I read out of my old copy of Pride and Prejudice. This quote had never meant so much to me as now. I found myself rereading the sentence over and over again and with every time I did that, the more I was afraid that it related to me. Was I acting to quickly?
Before I could think about it, the voice of the pilot sounded through the plane. We were about to land in San Diego. A shot of nerves went through me, but I pushed it away.
I kind of got through the road to Vic’s house in a blur. I had ordered a cab, but I couldn’t even remember what the driver looked like or what we passed on the road. I didn’t know if I blocked out these memories out of impatience or nervousness.
I had only been nervous to talk to Vic one time, it was on my birthday this year. I had kissed him and that was the first time we had met up after it. I was so nervous of what would happen to us. But back then, I knew he liked me back, so I practically had nothing to worry about.
Those nerves seemed stupid compared by the nerves of now. I actually did have something to worry about. That last birthday, I didn’t even think we would get together, let along that I’d have to worry about getting him back. I would literally do anything to get him back. Except if he was happier without me. Then I needed to somehow find a way to deal with it.
Before I knew it I stood in front of the familiar door made out of dark wood. I had raised my hand a few times to ring the bell, but put it down again.
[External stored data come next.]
theorem State.raise_within {l : List Area} {s₀ s : State} (h : s₀.Within l s) (die n)
    (hregs : Area.regs ∈ l := by assumption) (hhelm : Area.helm ∈ l := by assumption) : s₀.Within l (State.raise s die n)
    := by
  unfold State.raise
  (try dsimp only)
  repeat' (with_reducible first
      | exact h | assumption | apply State.message_within)

theorem State.raisePriv_within {l : List Area} {s₀ s : State} (h : s₀.Within l s) (die proc b)
    (hregs : Area.regs ∈ l := by assumption) (hhelm : Area.helm ∈ l := by assumption) : s₀.Within l
    (State.raisePriv s die proc b) := by
  unfold State.raisePriv
  (try dsimp only)
  repeat' (with_reducible first
      | exact h | assumption | apply State.message_within)

theorem State.chartSet_within {l : List Area} {s₀ s : State} (h : s₀.Within l s) (die) (l')
    (hregs : Area.regs ∈ l := by assumption) (hhelm : Area.helm ∈ l := by assumption)
    (hvault : Area.vault ∈ l := by assumption) : s₀.Within l (State.chartSet s die l') := by
  unfold State.chartSet
  rw [State.within_mk]
  apply State.WithinMk.of (State.setReg_within h _ _ _) <;> first | exact Or.inl rfl | exact Or.inr (by assumption) | skip
  exact Or.inr ⟨by assumption, Vault.put_onward _ _ _ _ (by simp)⟩

theorem State.chartAdd_within {l : List Area} {s₀ s : State} (h : s₀.Within l s) (die e)
    (hregs : Area.regs ∈ l := by assumption) (hhelm : Area.helm ∈ l := by assumption)
    (hvault : Area.vault ∈ l := by assumption) (hstart : Area.start ∈ l := by assumption) : s₀.Within l
    (State.chartAdd s die e) := by
  unfold State.chartAdd
  (try dsimp only)
  repeat' (first
    | (with_reducible first
      | exact h | assumption | apply State.WithinMk.of | exact Or.inl rfl | exact Or.inr (by assumption)
      | exact Or.inr ⟨by assumption, id⟩ | apply State.within_ite | apply State.chartSet_within
      | apply State.bump_within)
    | (simp only [State.within_mk]; (try dsimp only)) | split | (dsimp only; split) | (intro; intros))

theorem State.chartNote_within {l : List Area} {s₀ s : State} (h : s₀.Within l s) (die e)
    (hregs : Area.regs ∈ l := by assumption) (hhelm : Area.helm ∈ l := by assumption)
    (hvault : Area.vault ∈ l := by assumption) (hstart : Area.start ∈ l := by assumption) : s₀.Within l
    (State.chartNote s die e) := by
  unfold State.chartNote
  (try dsimp only)
  repeat' (first
    | (with_reducible first
      | exact h | assumption | apply State.within_ite | apply State.chartAdd_within)
    | split | (dsimp only; split))

theorem State.setCore_within {l : List Area} {s₀ s : State} (h : s₀.Within l s) (c k)
    (hcores : Area.cores ∈ l := by assumption) : s₀.Within l (State.setCore s c k) := by
  unfold State.setCore
  (try dsimp only)
  repeat' (first
    | (with_reducible first
      | exact h | assumption | apply State.WithinMk.of | exact Or.inl rfl | exact Or.inr (by assumption)
      | exact Or.inr ⟨by assumption, id⟩)
    | (simp only [State.within_mk]; (try dsimp only)))

theorem State.modCore_within {l : List Area} {s₀ s : State} (h : s₀.Within l s) (c f)
    (hcores : Area.cores ∈ l := by assumption) : s₀.Within l (State.modCore s c f) := by
  unfold State.modCore
  (try dsimp only)
  repeat' (with_reducible first
      | exact h | assumption | apply State.setCore_within)

theorem State.modCtx_within {l : List Area} {s₀ s : State} (h : s₀.Within l s) (x f)
    (hctxs : Area.ctxs ∈ l := by assumption) : s₀.Within l (State.modCtx s x f) := by
  unfold State.modCtx
  (try dsimp only)
  repeat' (first
    | (with_reducible first
      | exact h | assumption | apply State.WithinMk.of | exact Or.inl rfl | exact Or.inr (by assumption)
      | exact Or.inr ⟨by assumption, id⟩)
    | (simp only [State.within_mk]; (try dsimp only)))

theorem State.fly_within {l : List Area} {s₀ s : State} (h : s₀.Within l s) (p l') (hnet : Area.net ∈ l := by assumption)
    : s₀.Within l (State.fly s p l') := by
  unfold State.fly
  (try dsimp only)
  repeat' (first
    | (with_reducible first
      | exact h | assumption | apply State.WithinMk.of | exact Or.inl rfl | exact Or.inr (by assumption)
      | exact Or.inr ⟨by assumption, id⟩)
    | (simp only [State.within_mk]; (try dsimp only)))

theorem State.inject_within {l : List Area} {s₀ s : State} (h : s₀.Within l s) (e p)
    (hnet : Area.net ∈ l := by assumption) : s₀.Within l (State.inject s e p) := by
  unfold State.inject
  (try dsimp only)
  repeat' (with_reducible first
      | exact h | assumption | apply State.fly_within)

theorem State.reply_within {l : List Area} {s₀ s : State} (h : s₀.Within l s) (here atRouter p cmd var data)
    (hnet : Area.net ∈ l := by assumption) : s₀.Within l (State.reply s here atRouter p cmd var data) := by
  unfold State.reply
  (try dsimp only)
  repeat' (first
    | (with_reducible first
      | exact h | assumption | apply State.WithinMk.of | exact Or.inl rfl | exact Or.inr (by assumption)
      | exact Or.inr ⟨by assumption, id⟩ | apply State.within_ite | apply State.fly_within | apply State.inject_within)
    | (simp only [State.within_mk]; (try dsimp only)) | split | (dsimp only; split))

theorem State.refuse_within {l : List Area} {s₀ s : State} (h : s₀.Within l s) (here atRouter die k p)
    (hregs : Area.regs ∈ l := by assumption) (hnet : Area.net ∈ l := by assumption) : s₀.Within l
    (State.refuse s here atRouter die k p) := by
  unfold State.refuse
  (try dsimp only)
  repeat' (first
    | (with_reducible first
      | exact h | assumption | apply State.within_ite | apply State.bump_within | apply State.reply_within)
    | split | (dsimp only; split))

theorem State.accept_within {l : List Area} {s₀ s : State} (h : s₀.Within l s) (here p)
    (hnet : Area.net ∈ l := by assumption) : s₀.Within l (State.accept s here p) := by
  unfold State.accept
  (try dsimp only)
  repeat' (first
    | (with_reducible first
      | exact h | assumption | apply State.within_ite | apply State.reply_within)
    | split | (dsimp only; split))

theorem State.arrive_within {l : List Area} {s₀ s : State} (h : s₀.Within l s) (e p)
    (hnet : Area.net ∈ l := by assumption) : s₀.Within l (State.arrive s e p) := by
  unfold State.arrive
  (try dsimp only)
  repeat' (first
    | (with_reducible first
      | exact h | assumption | apply State.WithinMk.of | exact Or.inl rfl | exact Or.inr (by assumption)
      | exact Or.inr ⟨by assumption, id⟩)
    | (simp only [State.within_mk]; (try dsimp only)))

theorem State.faultReport_within {l : List Area} {s₀ s : State} (h : s₀.Within l s) (c cause)
    (hnet : Area.net ∈ l := by assumption) : s₀.Within l (State.faultReport s c cause) := by
  unfold State.faultReport
  (try dsimp only)
  repeat' (first
    | (with_reducible first
      | exact h | assumption | apply State.WithinMk.of | exact Or.inl rfl | exact Or.inr (by assumption)
      | exact Or.inr ⟨by assumption, id⟩ | apply State.inject_within)
    | (simp only [State.within_mk]; (try dsimp only)))

theorem State.fault_within {l : List Area} {s₀ s : State} (h : s₀.Within l s) (c cause)
    (hcores : Area.cores ∈ l := by assumption) (hnet : Area.net ∈ l := by assumption) : s₀.Within l
    (State.fault s c cause) := by
  unfold State.fault
  (try dsimp only)
  repeat' (first
    | (with_reducible first
      | exact h | assumption | apply State.WithinMk.of | exact Or.inl rfl | exact Or.inr (by assumption)
      | exact Or.inr ⟨by assumption, id⟩ | apply State.within_ite | apply State.modCore_within
      | apply State.faultReport_within)
    | (simp only [State.within_mk]; (try dsimp only)) | split | (dsimp only; split) | (intro; intros))

theorem State.haltCore_within {l : List Area} {s₀ s : State} (h : s₀.Within l s) (c)
    (hcores : Area.cores ∈ l := by assumption) : s₀.Within l (State.haltCore s c) := by
  unfold State.haltCore
  (try dsimp only)
  repeat' (first
    | (with_reducible first
      | exact h | assumption | apply State.WithinMk.of | exact Or.inl rfl | exact Or.inr (by assumption)
      | exact Or.inr ⟨by assumption, id⟩ | apply State.within_ite | apply State.modCore_within)
    | (simp only [State.within_mk]; (try dsimp only)) | split | (dsimp only; split) | (intro; intros))

theorem State.markNoRows_within {l : List Area} {s₀ s : State} (h : s₀.Within l s) (c cause)
    (hregs : Area.regs ∈ l := by assumption) (hhelm : Area.helm ∈ l := by assumption)
    (hvault : Area.vault ∈ l := by assumption) (hstart : Area.start ∈ l := by assumption) : s₀.Within l
    (State.markNoRows s c cause) := by
  unfold State.markNoRows
  (try dsimp only)
  repeat' (first
    | (with_reducible first
      | exact h | assumption | apply State.WithinMk.of | exact Or.inl rfl | exact Or.inr (by assumption)
      | exact Or.inr ⟨by assumption, id⟩ | apply State.within_ite | apply State.chartNote_within
      | apply State.bump_within | apply State.raise_within)
    | (simp only [State.within_mk]; (try dsimp only)) | split | (dsimp only; split))

theorem State.mappedOut_within {l : List Area} {s₀ s : State} (h : s₀.Within l s) (c r cause)
    (hregs : Area.regs ∈ l := by assumption) (hhelm : Area.helm ∈ l := by assumption)
    (hvault : Area.vault ∈ l := by assumption) (hstart : Area.start ∈ l := by assumption) : s₀.Within l
    (State.mappedOut s c r cause) := by
  unfold State.mappedOut
  (try dsimp only)
  repeat' (with_reducible first
      | exact h | assumption | apply State.chartNote_within | apply State.bump_within | apply State.raise_within)

theorem State.corrected_within {l : List Area} {s₀ s : State} (h : s₀.Within l s) (c r n)
    (hregs : Area.regs ∈ l := by assumption) (hcores : Area.cores ∈ l := by assumption)
    (hhelm : Area.helm ∈ l := by assumption) (hvault : Area.vault ∈ l := by assumption)
    (hstart : Area.start ∈ l := by assumption) : s₀.Within l (State.corrected s c r n) := by
  unfold State.corrected
  (try dsimp only)
  repeat' (first
    | (with_reducible first
      | exact h | assumption | apply State.WithinMk.of | exact Or.inl rfl | exact Or.inr (by assumption)
      | exact Or.inr ⟨by assumption, id⟩ | apply State.within_ite | apply State.setCore_within
      | apply State.bumpN_within | apply State.mappedOut_within | apply State.modCore_within
      | apply State.markNoRows_within)
    | (simp only [State.within_mk]; (try dsimp only)) | split | (dsimp only; split) | (intro; intros))

theorem State.uncorrectable_within {l : List Area} {s₀ s : State} (h : s₀.Within l s) (c r)
    (hregs : Area.regs ∈ l := by assumption) (hcores : Area.cores ∈ l := by assumption)
    (hnet : Area.net ∈ l := by assumption) (hhelm : Area.helm ∈ l := by assumption)
    (hvault : Area.vault ∈ l := by assumption) (hstart : Area.start ∈ l := by assumption) : s₀.Within l
    (State.uncorrectable s c r) := by
  unfold State.uncorrectable
  (try dsimp only)
  repeat' (first
    | (with_reducible first
      | exact h | assumption | apply State.WithinMk.of | exact Or.inl rfl | exact Or.inr (by assumption)
      | exact Or.inr ⟨by assumption, id⟩ | apply State.bump_within | apply State.mappedOut_within
      | apply State.modCore_within | apply State.markNoRows_within | apply State.fault_within)
    | (simp only [State.within_mk]; (try dsimp only)) | split | (dsimp only; split) | (intro; intros))

theorem State.readRow_within {l : List Area} {s₀ s : State} (h : s₀.Within l s) (c r e)
    (hregs : Area.regs ∈ l := by assumption) (hcores : Area.cores ∈ l := by assumption)
    (hnet : Area.net ∈ l := by assumption) (hhelm : Area.helm ∈ l := by assumption)
    (hvault : Area.vault ∈ l := by assumption) (hstart : Area.start ∈ l := by assumption) : s₀.Within l
    (State.readRow s c r e).1 := by
  unfold State.readRow
  (try dsimp only)
  repeat' (first
    | (with_reducible first
      | exact h | assumption | apply State.within_ite_fst | apply State.corrected_within
      | apply State.uncorrectable_within)
    | split | (dsimp only; split)
    | (dsimp only))

theorem State.checkRows_within {l : List Area} {s₀ s : State} (h : s₀.Within l s) (c p0 p1)
    (hregs : Area.regs ∈ l := by assumption) (hcores : Area.cores ∈ l := by assumption)
    (hnet : Area.net ∈ l := by assumption) (hhelm : Area.helm ∈ l := by assumption)
    (hvault : Area.vault ∈ l := by assumption) (hstart : Area.start ∈ l := by assumption) : s₀.Within l
    (State.checkRows s c p0 p1).1 := by
  induction p0 generalizing s c p1 with
  | nil =>
    unfold State.checkRows
    (try dsimp only)
    repeat' (first
      | (with_reducible first
        | exact h | assumption | apply State.within_ite_fst | apply State.readRow_within)
      | split | (dsimp only; split)
      | (dsimp only))
  | cons x xs ih =>
    unfold State.checkRows
    (try dsimp only)
    repeat' (first
      | (with_reducible first
        | exact h | assumption | apply ih | apply State.within_ite_fst | apply State.readRow_within)
      | split | (dsimp only; split)
      | (dsimp only))

theorem State.checkAll_within {l : List Area} {s₀ s : State} (h : s₀.Within l s) (c p0 p1)
    (hregs : Area.regs ∈ l := by assumption) (hcores : Area.cores ∈ l := by assumption)
    (hnet : Area.net ∈ l := by assumption) (hhelm : Area.helm ∈ l := by assumption)
    (hvault : Area.vault ∈ l := by assumption) (hstart : Area.start ∈ l := by assumption) : s₀.Within l
    (State.checkAll s c p0 p1).1 := by
  induction p0 generalizing s c p1 with
  | nil =>
    unfold State.checkAll
    (try dsimp only)
    repeat' (first
      | (with_reducible first
        | exact h | assumption | apply State.within_ite_fst | apply State.readRow_within)
      | (dsimp only))
  | cons x xs ih =>
    unfold State.checkAll
    (try dsimp only)
    repeat' (first
      | (with_reducible first
        | exact h | assumption | apply ih | apply State.within_ite_fst | apply State.readRow_within)
      | (dsimp only))

theorem State.modStk_within {l : List Area} {s₀ s : State} (h : s₀.Within l s) (h' f)
    (hhbmc : Area.hbmc ∈ l := by assumption) : s₀.Within l (State.modStk s h' f) := by
  unfold State.modStk
  (try dsimp only)
  repeat' (first
    | (with_reducible first
      | exact h | assumption | apply State.WithinMk.of | exact Or.inl rfl | exact Or.inr (by assumption)
      | exact Or.inr ⟨by assumption, id⟩)
    | (simp only [State.within_mk]; (try dsimp only)))

theorem State.unpoison_within {l : List Area} {s₀ s : State} (h : s₀.Within l s) (a n)
    (hhbmc : Area.hbmc ∈ l := by assumption) : s₀.Within l (State.unpoison s a n) := by
  unfold State.unpoison
  (try dsimp only)
  repeat' (first
    | (with_reducible first
      | exact h | assumption | apply State.WithinMk.of | exact Or.inl rfl | exact Or.inr (by assumption)
      | exact Or.inr ⟨by assumption, id⟩ | apply State.within_foldl | apply State.within_foldl_fst
      | apply State.modStk_within)
    | (simp only [State.within_mk]; (try dsimp only)) | (intro; intros))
Scenarios of how this could work out played in my head. One worse than the other. Every time I thought I had the courage to ring it, it disappeared again.
Get yourself together, Luna! I said to myself. You’re here to get your boyfriend back now and the fact that you are afraid is irrelevant now.
I pushed my shoulders back a bit, stuck my nose up in the air and pushed the bell. For a few unbearable seconds it was quiet at the other side, but then I heard someone walk towards the door from the other side of the door.
The door opened and…it was his mom. Her eyes got big when she saw me. She knew. Which wasn’t weird. Vic was back a couple of days already. “Luna, what are you doing here?” she asked. “Not that I’m not glad to see you.” She quickly added.
I responded with a weak laugh. “It’s nice to see you too, Mrs. Fuentes. I’m here because I need to talk to Vic. Is he here?” I asked.
Her features turned sad. “I’m sorry, he is not here. I think he’s at Tony’s house.”
I shot her a polite smile. “Thank you, Mrs. Fuentes.” I said as I started to walk away.
When I was halfway the garden, Mrs. Fuentes called my name and I turned around. “Good luck, Luna.” She just said and I smiled at her. At least she wanted us to be together again. If only her son would feel the same about it.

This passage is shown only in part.